Boris Bidjan Saberi

Fueled by harsh climates and a highly engineered background, Boris Bidjan Saberi’s Spring Summer 2017 collection leads us on a journey into the complexity of technological advancement.

—-
Suggestive of the sensory palette in a post apocalyptic world, with the smell of corroded mechanics and melted tires, the road drifter silhouettes show a precise equilibrium of some type of manmachine dichotomy.

—-
Seemingly built by an invasive technology, the articulated garments highlight the geometry of the body, while revealing functional tailored details. A range of open elbow jackets and protective lazercut vests with modular lining pair with thermo-sealed canvas parkas with metallic taped seams.

—-
Built inside-out or outside in, demonstrating the complexity of their construction, the clothing acknowledges the engineering procedures that led to their crafting.

—-
Resin dyed stiff cottons, along with coated horse and kangaroo leathers shape versatile jackets and wrinkled drop-crotch pants. Fine-gauge knits, raw silk and paper-like textiles display a highly contrasted spectrum of materials.

—-
Sleeveless trench coats and oversized getaway backpacks are seemingly cut from a cracked earth like surface, then appear as hand painted leather, adding a distinctive sulfuric shade to the mineral palette of the collection.

—-
Dry, earthy tones are followed by rusted metallic colors.
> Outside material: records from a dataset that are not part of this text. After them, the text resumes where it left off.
/-- Section 2.10: CRANE_RESET of crane 7 in CLAIM leaves IDLE, nothing learned, the trace OPEN, status DONE. -/
theorem test_crane_reset_worked :
    leads (.craneReset (command 3 7))
        (withCrane 7 (fun c => { c with link := .claim, learned := some 0x0C300007, seqValid := true, traceState := .frozen })
          demo)
      (fun t => decide ((t.clu.crane 7).link = .idle ∧ (t.clu.crane 7).learned = none ∧
        (t.clu.crane 7).seqValid = false ∧ (t.clu.crane 7).traceState = .recording ∧ holdReason t 7 = .idle ∧
        verdictOf t = (.pending, 3, some .done))) = true := by decide +kernel

/-- R48, R172: CRANE_RESET 12 is refused with REFUSED_ARG. -/
theorem test_crane_reset_refused :
    leads (.craneReset (command 3 12)) demo (fun t => decide (verdictOf t = (.pending, 3, some .refusedArg))) =
      true := by decide +kernel

/-- R37: TRACE_OPEN opens a CLOSING trace. -/
theorem test_trace_open :
    leads (.traceOpen (command 4 2)) (withCrane 2 (fun c => { c with traceState := .closing 3 }) demo)
      (fun t => decide ((t.clu.crane 2).traceState = .recording ∧ verdictOf t = (.pending, 4, some .done))) =
        true := by decide +kernel

/-- Section 5.9: REEFER_ACK empties the latch and keeps the count of 1 in area HIGH. -/
theorem test_reefer_ack_worked :
    leads (.reeferAck (command 5 12))
        (withReefer 12 { tracked 3 0 with latchHigh := true, excCount := 1, countArea := .high } demo)
      (fun t => decide ((t.rfu.entry 12).map (fun e => (e.latchHigh, e.excCount, e.countArea)) =
        some (false, 1, .high))) = true := by decide +kernel

/-- Section 4.10 at 603000: REEFER_FORGET frees index 1 and takes it off the departed list. -/
theorem test_reefer_forget_worked :
    leads (.reeferForget (command 6 1))
        (let s := withReefer 1 { tracked 3 0 with state := .departed, reason := .unplugged } demo
         { s with rfu := { s.rfu with departed := [1, 2] } })
      (fun t => decide (t.rfu.entry 1 = none ∧ t.rfu.departed = [2])) = true := by decide +kernel

/-- R136: COVERAGE_CLEAR empties the named segment alone; segment 40 of 40 is refused with REFUSED_ARG. -/
theorem test_coverage_clear :
    leads (.coverageClear (command 7 3)) (withSegment 4 driftSegment (withSegment 3 driftSegment demo))
      (fun t => decide (t.cvu.segment 3 = Segment.blank ∧ t.cvu.segment 4 = driftSegment)) = true ∧
    leads (.coverageClear (command 7 40)) demo (fun t => decide (verdictOf t = (.pending, 7, some .refusedArg))) =
      true := by decide +kernel

/-- R12: CLEAR_COUNTERS leaves COMMITTED at the length of the parse queue. -/
theorem test_clear_counters :
    leads (.clearCounters (command 8 0))
        { demo with rcu := { CaptureUnit.reset with
            queue := [.placeholder 3 900], ul := { UlCounters.zero with committed := 8, ignored := 7 } } }
      (fun t => decide (t.rcu.ul = { UlCounters.zero with committed := 1 })) = true := by decide +kernel

/-- R172: code 09H is refused with REFUSED_ARG in every run state. -/
theorem test_command_code_unknown :
    leads (.commandCodeUnknown (command 9 0)) State.reset (fun t => decide (verdictOf t = (.pending, 9, some .refusedArg))) =
      true := by decide +kernel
Beaten steel, iron, brass and copper are the foundation for the signature treatments and finishes.
As if covered by melted rubber and fuel stains, these wounded apparats receive latex, vinyl and wax treatments, forming a protective wardrobe for futuristic tribes.

—-
Strengthened by anatomical corset-like vests, Boris Bidjan Saberi’s military sci-fi hybrid armors become exoskeletons. Shifted, cropped and elongated, all created by a combination of both hand and machine skills and technology, these all out dystopic Western garments draw a yet to be seen masculine silhouette, brought to us from the post-humanism age.

—-
The technological emphasis of the collection is further underscored by a range of exclusive object dyed footwear designed in collaboration with the mountain brand Salomon, for the additional line 11 by Boris Bidjan Saberi.